BRUSSELS (AFP) — The European Commission said on Wednesday it will rule in its antitrust case against Intel "as soon as possible," but firmly dismissed a press report that it would decide against the company in the coming months.
"There is no provisional or internal decision on this case, the investigation is very much active and ongoing," commission spokesman for antitrust issues Jonathan Todd told journalists in Brussels.
"It's been going on for several years. We will pursue this case as diligently as we can and we will take a decision as soon as possible," he said.
The Financial Times Deutschland reported Wednesday that Europe's top competition watchdog had gathered enough evidence to rule in the long running case against Intel in the coming months.

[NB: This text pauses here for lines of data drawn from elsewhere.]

-- ==== Sys2Proof/Tests/Slice0.lean ====
section
/-! SUPPORT. Tests: ill-formed configurations that the checks refuse, command words written out bit by bit, the vectors of
95_test_vectors.md, and a state that meets the hypotheses of each statement. -/

namespace Sys2Proof.Tests

open Sys2Proof Sys2Proof.Machine

-- One theorem after another: each kernel evaluation run beside the others takes a thread's stack of its own.
set_option Elab.async false

/-- What a step that answers a next state leaves, seen through `f`. -/
def resultOf {α : Type} (f : State → α) : Host.Outcome State Fault Refusal → Option α
  | .next t => some (f t)
  | _ => none

/-- The state after reset at REFCFG with the bytes of IN given. -/
def fresh (inp : List Byte) : State :=
  { State.reset with inp := inp }

/-- A state whose oldest host action is `a`. -/
def queued (a : HostAction) : State :=
  { State.reset with host := [a] }

/-! ## Well-formedness: 00_scope.md R9, R8 -/

theorem wellFormed_of_w1 {c : Config} (h : c.w1 = false) : c.wellFormed = false := by simp [Config.wellFormed, h]
theorem wellFormed_of_w2 {c : Config} (h : c.w2 = false) : c.wellFormed = false := by simp [Config.wellFormed, h]
theorem wellFormed_of_w3 {c : Config} (h : c.w3 = false) : c.wellFormed = false := by simp [Config.wellFormed, h]
theorem wellFormed_of_w4 {c : Config} (h : c.w4 = false) : c.wellFormed = false := by simp [Config.wellFormed, h]
theorem wellFormed_of_w5 {c : Config} (h : c.w5 = false) : c.wellFormed = false := by simp [Config.wellFormed, h]
theorem wellFormed_of_w6 {c : Config} (h : c.w6 = false) : c.wellFormed = false := by simp [Config.wellFormed, h]
theorem wellFormed_of_w7 {c : Config} (h : c.w7 = false) : c.wellFormed = false := by simp [Config.wellFormed, h]
theorem wellFormed_of_w8 {c : Config} (h : c.w8 = false) : c.wellFormed = false := by simp [Config.wellFormed, h]

/-- W1: a ROM of 3 terms is too short. -/
theorem test_w1_refuses_short : ({ refCfg with fibLen := 3 } : Config).wellFormed = false :=
  wellFormed_of_w1 (by decide)

/-- W1: a ROM of 48 terms is too long. -/
theorem test_w1_refuses_long : ({ refCfg with fibLen := 48 } : Config).wellFormed = false :=
  wellFormed_of_w1 (by decide)

/-- W2: 42_codetable.md R187: the 256th valid candidate is 420, so a search below 420 assigns 255 byte values. -/
theorem test_w2_refuses : ({ refCfg with searchLimit := 420 } : Config).wellFormed = false :=
  wellFormed_of_w2 (by decide +kernel)

/-- W3: a priority list with one byte value twice. -/
theorem test_w3_refuses : ({ refCfg with priority := 0x01 :: refPriority.tail } : Config).wellFormed = false :=
  wellFormed_of_w3 (by decide +kernel)

/-- W4: equal sentinels. -/
theorem test_w4_refuses_equal : ({ refCfg with frameFoot := 682 } : Config).wellFormed = false :=
  wellFormed_of_w4 (by decide +kernel)

/-- W4: a header codepoint that is a byte value's (95_test_vectors.md 4.2: 419 is 0xFD). -/
theorem test_w4_refuses_assigned : ({ refCfg with frameHead := 419 } : Config).wellFormed = false :=
  wellFormed_of_w4 (by decide +kernel)

/-- W5: the code of `Fib[16] - 1` has a run of 14 zeros. -/
theorem test_w5_refuses : ({ refCfg with frameHead := 986 } : Config).wellFormed = false :=
  wellFormed_of_w5 (by decide +kernel)

/-- W6: the header and its pad bit take 16 bits. -/
theorem test_w6_refuses : ({ refCfg with windowBits := 15 } : Config).wellFormed = false :=
  wellFormed_of_w6 (by decide +kernel)

/-- W7: the code of 984 is `10` and the code of 375, which a byte value has. -/
theorem test_w7_refuses : ({ refCfg with frameHead := 984 } : Config).wellFormed = false :=
  wellFormed_of_w7 (by decide +kernel)

/-- W8: `Fib[16] - 1 = 986` is below the search limit. -/
theorem test_w8_refuses : ({ refCfg with fibLen := 17 } : Config).wellFormed = false :=
  wellFormed_of_w8 (by decide +kernel)

/-- An input of 2^32 bytes is too long. -/
theorem test_inputFits_refuses : inputFits (List.replicate (2 ^ 32) 0) = false := by
  rw [inputFits, List.length_replicate]
  decide

/-- A launch refuses both by name. -/
theorem test_launch_refuses :
    launch { refCfg with fibLen := 3 } [] [] = .refused .illFormedConfiguration ∧
    launch refCfg (List.replicate (2 ^ 32) 0) [] = .refused .inputTooLong := by
  constructor
  · simp [launch, test_w1_refuses_short, inputFits]
  · simp only [launch, test_inputFits_refuses]
    rfl

/-! ## Decoding: 30_encoding.md R91, R92, R95 -/

theorem test_decode_bitchannel :
    decode 0b00000000000000000000000000000000 = .ok .nop ∧
    decode 0b00000000000000000000000000000001 = .ok .writeBit ∧
    decode 0b00000000000000000000000000000010 = .ok .writePattern ∧
    decode 0b00000000000000000000000000000011 = .ok .flush ∧
    decode 0b00000000000000000000000000000100 = .ok .readBit ∧
    decode 0b00000000000000000000000000000101 = .ok .tryReadBit ∧
    decode 0b00000000000000000000000000000110 = .ok .rewind := by decide

theorem test_decode_fibonacci :
    decode 0b00000000000000000000000000000111 = .ok .fibEncode ∧
    decode 0b00000000000000000000000000001000 = .ok .fibDecode ∧
    decode 0b00000000000000000000000000001001 = .ok .fibTryDecode := by decide

theorem test_decode_codetable :
    decode 0b00000000000000000000000000001010 = .ok .tblForward ∧
    decode 0b00000000000000000000000000001011 = .ok .tblBackward := by decide

theorem test_decode_framecodec :
    decode 0b00000000000000000000000000001100 = .ok .frmEncode ∧
    decode 0b00000000000000000000000000001101 = .ok .frmDecode := by decide

theorem test_decode_illegal :
    decode 0b00000000000000000000000000001110 = .error .reservedOpcode ∧
    decode 0b00000000000000000000000000011111 = .error .reservedOpcode ∧
    decode 0b00000000000000000000000000100000 = .error .reservedBits ∧
    decode 0b10000000000000000000000000000000 = .error .reservedBits := by decide

/-- The fetch place: the very next step runs the word (FIB_ENCODE 0 gives 3 and 2, 95_test_vectors.md 3.1). -/
theorem test_withFetchWord :
    resultOf (fun t => (t.res0, t.res1, t.busy)) (step (State.reset.withFetchWord 32 0x07)) = some (3, 2, false) := by
  decide +kernel

/-! ## Commands: 95_test_vectors.md -/

/-- B1. -/
theorem test_nop : resultOf (fun t => (t.code, t.res0, t.bitsRead)) (exec .nop { State.reset with code := .range, res0 := 7 }) =
    some (.ok, 7, 0) := by decide +kernel

/-- B3. -/
theorem test_writeBit_completes_byte :
    resultOf (fun t => (t.out, readReg .wrState t, t.outCount))
      (exec .writeBit { State.reset with arg0 := 1, wrCnt := 7, wrByte := 0xFE }) = some ([0xFF], 0, 1) := by decide +kernel

/-- B4. -/
theorem test_writeBit_uses_bit_0 :
    resultOf (readReg .wrState) (exec .writeBit { State.reset with arg0 := 2 }) = some 0x100 := by decide +kernel

/-- B10. -/
theorem test_writePattern_crosses_byte :
    resultOf (fun t => (t.out, readReg .wrState t))
      (exec .writePattern { State.reset with arg0 := 0b1011, arg1 := 4, wrCnt := 5, wrByte := 0xA8 }) =
      some ([0xAD], 0x180) := by decide +kernel

/-- B9. -/
theorem test_writePattern_too_long :
    resultOf (fun t => (t.out, t.code)) (exec .writePattern { State.reset with arg0 := 1, arg1 := 33 }) =
      some ([], .illegal) := by decide +kernel

/-- B12. -/
theorem test_flush :
    resultOf (fun t => (t.out, t.res0, readReg .wrState t)) (exec .flush { State.reset with wrByte := 0xC0, wrCnt := 2 }) =
      some ([0xC0], 6, 0) := by decide +kernel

In Brussels, Kroes spokesman Jonathan Todd dismissed the report as "misleading" that a decision had been taken and described the report as a result of "irresponsible journalism."

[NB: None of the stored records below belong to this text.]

-- ==== Sys2Proof/Machine/Ops.lean ====
section
/-! DEFINITION. The named operations over registers, memory and the run: the register file (spec/10_state.md R21, R24),
the memory (spec/20_memory.md R50 to R58), and what stops a run. The hardware takes no exception (spec/60_exceptions.md
R330, R334, R335); the shared operation in its place is `State.raise`, a `SpecFault` (R15, R331). -/

namespace Sys2Proof.Machine

/-! ### Registers -/

/-- Read `x[r]`; `x[0]` reads as zero always (R21). -/
def RegFile.read (regs : RegFile) (r : Reg) : Word := if r = 0#5 then 0#32 else regs[r.toNat]'r.isLt

/-- Write `x[r]`; a write to register 0 is discarded (R21). -/
def RegFile.write (regs : RegFile) (r : Reg) (v : Word) : RegFile := if r = 0#5 then regs else regs.set r.toNat v r.isLt

/-- `access(readIndex1, readIndex2, &readValue1, &readValue2, writeIndex, doWrite, writeValue)`: both reads reflect the
state before the write (R24). The result is the two values read and the storage after. -/
def RegFile.access (regs : RegFile) (readIndex1 readIndex2 writeIndex : Reg) (doWrite : Bool) (writeValue : Word) :
    Word × Word × RegFile :=
  (regs.read readIndex1, regs.read readIndex2, if doWrite then regs.write writeIndex writeValue else regs)

/-- `x[r]`. -/
def State.reg (s : State) (r : Reg) : Word := s.regs.read r

/-- `x[r] <- v`. -/
def State.setReg (s : State) (r : Reg) (v : Word) : State := { s with regs := s.regs.write r v }

/-- `pc <- target` (R13). -/
def State.jumpTo (s : State) (target : Word) : State := { s with pc := target }

/-- `pc <- pc + 4`. -/
def State.advance (s : State) : State := s.jumpTo (nextPc s.pc)

/-- Replace the memory. -/
def State.setMem (s : State) (m : Memory) : State := { s with mem := m }

/-! ### The bytes of memory -/

/-- The byte at an address; an address the list does not hold reads as the fresh byte. -/
def Memory.read : Memory → Nat → Byte
  | [], _            => Config.freshByte
  | (b, v) :: m, a   => if a = b then v else Memory.read m a

/-- Write one byte, keeping the canonical form: writing the fresh byte removes the entry. -/
def Memory.write : Memory → Nat → Byte → Memory
  | [], a, v            => if v = Config.freshByte then [] else [(a, v)]
  | (b, w) :: m, a, v   =>
    if a < b then (if v = Config.freshByte then (b, w) :: m else (a, v) :: (b, w) :: m)
    else if a = b then (if v = Config.freshByte then m else (a, v) :: m)
    else (b, w) :: Memory.write m a v

/-- Every address of the list is above `lo`, the addresses rise strictly, and no byte is the fresh byte. -/
def Memory.wfFrom (lo : Nat) : Memory → Bool
  | []          => true
  | (b, v) :: m => decide (lo < b) && decide (v ≠ Config.freshByte) && Memory.wfFrom b m

/-- The canonical form of a memory. -/
def Memory.wf : Memory → Bool
  | []          => true
  | (b, v) :: m => decide (v ≠ Config.freshByte) && Memory.wfFrom b m

/-! ### The words of memory (R50, R51, R53) -/

/-- `MemWord[k]`. -/
def Memory.word (bo : ByteOrder) (m : Memory) (k : Nat) : Word :=
  wordOfBytes bo (m.read (4 * k)) (m.read (4 * k + 1)) (m.read (4 * k + 2)) (m.read (4 * k + 3))

/-- `MemWord[k] <- w`. -/
def Memory.setWord (bo : ByteOrder) (m : Memory) (k : Nat) (w : Word) : Memory :=
  (((m.write (4 * k) (byteOfWord bo w 0)).write (4 * k + 1) (byteOfWord bo w 1)).write (4 * k + 2)
    (byteOfWord bo w 2)).write (4 * k + 3) (byteOfWord bo w 3)

/-- `access(address, &readValue, writeValue, doRead, doWrite)`: one whole word is returned, one whole word is replaced
(R50). The result is the value read and the memory after. DESIGN CHOICE (log 22, safe): `address` is the byte address,
and the word index is taken inside; R51 says the source does not state which it is and that nothing depends on it.
DESIGN CHOICE (log 23, safe): with `doRead` and `doWrite` both set the value read is the word before the write, and with
`doRead` clear it is 0; R50 states neither, and no caller sets both or uses the value of a call that does not read. -/
def Memory.access (bo : ByteOrder) (m : Memory) (a : Word) (writeValue : Word) (doRead doWrite : Bool) : Word × Memory :=
  (if doRead then m.word bo (wordIndex a) else 0#32, if doWrite then m.setWord bo (wordIndex a) writeValue else m)

/-- `MEM_INIT` as the loader leaves it: word `i` of the section is `MemWord[i]` (R352). -/
def Memory.ofWordsFrom (bo : ByteOrder) : Nat → List Word → Memory
  | _, []       => []
  | k, w :: ws  => (Memory.ofWordsFrom bo (k + 1) ws).setWord bo k w

/-- A program section loaded at address zero (R352). -/
def Memory.ofWords (bo : ByteOrder) (ws : List Word) : Memory := Memory.ofWordsFrom bo 0 ws

/-- `FetchWord(a)`: the word the array holds, 0 beyond the memory; a fetch never faults (R53, R58). -/
def fetchWord (cfg : RunConfig) (m : Memory) (a : Word) : Word :=
  if wordIndex a < cfg.memWords then (m.access cfg.byteOrder a 0#32 true false).1 else 0#32

/-! ### Data accesses (R55 to R57) -/

/-- The widths a data access moves (R59). -/
inductive Width where
  | byte | half | word
  deriving DecidableEq, Repr

/-- The width in bytes, `n` of R56 and R57. -/
def Width.bytes : Width → Nat
  | .byte => 1
  | .half => 2
  | .word => 4

/-- The alignment an access needs (R55). -/
def alignedFor (a : Word) : Width → Bool
  | .byte => true
  | .half => aligned2 a
  | .word => aligned4 a

/-- The checks both primitives make, in their order: alignment, then range (R56, R57, R333). -/
def checkAccess (cfg : RunConfig) (a : Word) (n : Width) : Except Fault Unit :=
  if !alignedFor a n then .error (.misalignedData a n.bytes)
  else if cfg.memWords ≤ wordIndex a then .error (.outOfRange a)
  else .ok ()

/-- The bit position inside its word of the accessed data (R53). -/
def dataShift (bo : ByteOrder) (a : Word) : Width → Nat
  | .byte => bsh bo (byteOffset a)
  | .half => hsh bo (byteOffset a)
  | .word => 0

/-- The mask of a width: `0xFF`, `0xFFFF`, all ones (R57). -/
def dataMask : Width → Word
  | .byte => 0xFF#32
  | .half => 0xFFFF#32
  | .word => 0xFFFFFFFF#32

/-- `MemRead(a, n)` (R56). The `8n`-bit result is given in the low bits of a word. -/
def memRead (cfg : RunConfig) (m : Memory) (a : Word) (n : Width) : Except Fault Word :=
  match checkAccess cfg a n with
  | .error f => .error f
  | .ok ()   => .ok (((m.access cfg.byteOrder a 0#32 true false).1 >>> dataShift cfg.byteOrder a n) &&& dataMask n)

/-- The word a store leaves in place of `old`: the low `8n` bits of `v` spliced in at the data's bit position (R57). -/
def spliceWord (bo : ByteOrder) (old : Word) (a : Word) (n : Width) (v : Word) : Word :=
  (old &&& ~~~(dataMask n <<< dataShift bo a n)) ||| ((v &&& dataMask n) <<< dataShift bo a n)

/-- `MemWrite(a, n, v)`: a word store replaces the word; a sub-word store reads the containing word, splices and
writes it back (R57). -/
def memWrite (cfg : RunConfig) (m : Memory) (a : Word) (n : Width) (v : Word) : Except Fault Memory :=
  match checkAccess cfg a n with
  | .error f => .error f
  | .ok ()   =>
    match n with
    | .word => .ok (m.access cfg.byteOrder a v false true).2
    | _     =>
      let old := (m.access cfg.byteOrder a 0#32 true false).1
      .ok (m.access cfg.byteOrder a (spliceWord cfg.byteOrder old a n v) false true).2

/-- The extension of loaded data to 32 bits: zeros when unsigned, copies of its top bit otherwise; a word is whole
(R171 to R175, R232). -/
def extendData (n : Width) (loadUnsigned : Bool) (v : Word) : Word :=
  match n with
  | .word => v
  | .half => if loadUnsigned then v else (v.setWidth 16).signExtend 32
  | .byte => if loadUnsigned then v else (v.setWidth 8).signExtend 32

/-! ### The end of a run -/

/-- A `SpecFault` ends the run: nothing of the cycle is kept and the run state is `Faulted` (R15, R41, R212). -/
def State.raise (s : State) (f : Fault) : State := { s with run := .faulted f }

/-- The run state becomes `Halted` (R41, R355). -/
def State.halt (s : State) : State := { s with run := .halted }

/-- The outcome of a meaning that either faults or gives a state. -/
def outcomeOf : Except Fault State → Host.Outcome State Fault Refusal
  | .ok s    => .next s
  | .error f => .fault f

end Sys2Proof.Machine
end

After a six-year investigation, the commission accused Intel last July of offering "substantial" rebates to computer makers that mostly used its chips.
Europe's top competition watchdog also alleged that Intel had made payments to clients to delay or cancel products using chips made by its US rival Advanced Micro Device, and selling its own chips at below cost in some cases.

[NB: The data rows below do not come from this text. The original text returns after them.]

/-! ### Branches and jumps (file 43) -/

/-- The redirect of a branch predicted not taken makes the next pc the rule's (R191, R192, R290). -/
theorem agrees_branch (ne : Bool) {o : BitVec 6} (ho : opcodeOf w = o)
    (hd : decodeUnit o = { Ctrl.zero with branch := true, branchNE := ne, aluOp := 0b01#2 }) {taken : Bool}
    (ht : branchTaken ne (s.reg (rsOf w) == s.reg (rtOf w)) = taken) : Agrees s w (s.branch taken (immOf w)) := by
  have hc := (wordCtrl_of_opcode hi ho).trans hd
  have ha : wordActl w = { AluControl.zero with op := .sub } := by rw [wordActl_of_codes hi ho rfl, hd]; rfl
  have hres : resolvedTaken (s.alone w) (s.reg (rsOf w)) (s.reg (rtOf w)) = taken := by
    simpa [resolvedTaken, aluOutput, aluExecute, aluOperand1, aluOperand2, aluResult, hc, ha, Ctrl.zero,
      AluControl.zero, zeroFlag_sub] using ht
  have hr : s.aloneRedirect w = .ok (if taken then some (branchTarget s.pc (immOf w)) else none) := by
    rw [State.aloneRedirect, executeRedirect, hres]
    cases taken <;> simp [hc, branchTarget]
  have h := datapathStep_of_redirect hi hpc (by rw [hc]; rfl) (by rw [hc]; rfl) hr
  rw [aloneRegs_of_not_regWrite (by rw [hc]; rfl)] at h
  cases taken <;> exact h

theorem agrees_j (ho : opcodeOf w = 0x02#6) : Agrees s w (execJ (indexOf w) s) := by
  have hc : wordCtrl w = { Ctrl.zero with jump := true } := wordCtrl_of_opcode hi ho
  have h := datapathStep_of_redirect hi hpc (by rw [hc]; rfl) (by rw [hc]; rfl)
    (aloneRedirect_jump (by rw [hc]; rfl) (by rw [hc]))
  rwa [aloneRegs_of_not_regWrite (by rw [hc]; rfl)] at h

theorem agrees_jal (ho : opcodeOf w = 0x03#6) : Agrees s w (execJal (indexOf w) s) := by
  have hc : wordCtrl w = { Ctrl.zero with jump := true, link := true, regWrite := true } := wordCtrl_of_opcode hi ho
  have ha := wordActl_of_codes hi ho rfl
  have h := datapathStep_of_redirect hi hpc (by rw [hc]; rfl) (by rw [hc]; rfl)
    (aloneRedirect_jump (by rw [hc]; rfl) (by rw [hc]))
  have hv : s.aloneResult w = nextPc s.pc := by simp [State.aloneResult, executeResult, hc]
  rwa [aloneRegs_of_writes (by rw [hc]) (by rw [ha]; rfl), hv, hc] at h

/-- JR redirects to its register's value, or faults in Execute when that is no multiple of 4 (R195, R290). -/
theorem agrees_jr (ho : opcodeOf w = 0x00#6) (hf : functOf w = 0x08#6) : Agrees s w (execJr (rsOf w) s) := by
  have hc : wordCtrl w = Ctrl.rType := wordCtrl_of_opcode hi ho
  have ha : wordActl w = { AluControl.zero with op := .add, jumpReg := true } := wordActl_of_codes hi ho hf
  have hr : s.aloneRedirect w = if aligned4 (s.reg (rsOf w)) then .ok (some (s.reg (rsOf w)))
      else .error (.misalignedTarget s.pc (s.reg (rsOf w))) := by
    simp [State.aloneRedirect, executeRedirect, hc, ha, Ctrl.rType, Ctrl.zero]
  unfold execJr
  cases hal : aligned4 (s.reg (rsOf w)) with
  | true =>
    rw [hal] at hr
    have h := datapathStep_of_redirect hi hpc (by rw [hc]; rfl) (by rw [hc]; rfl) hr
    rwa [aloneRegs_of_jumpReg (by rw [ha])] at h
  | false =>
    rw [hal] at hr
    show datapathStep s w = .error _
    rw [datapathStep_eq hi hpc, hr]; rfl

AMD, the second biggest computer chip maker, has long accused Intel of using its grip on the market for microchips -- the brains of personal computers -- to choke off competition.
Intel's central processing units make up the computing power behind 80 percent of the world's personal computers while AMD controls about 17 percent.
If the commission rules against Intel, the company could face a fine of up to 10 percent of annual sales, which the newspaper report said would be around 2.6 billion euros (4.1 billion dollars)
If such a fine was levied, it would be one of the biggest ever by the EU Commission, which fined US software giant Microsoft a record 899 million euros for failing to respect another antitrust ruling.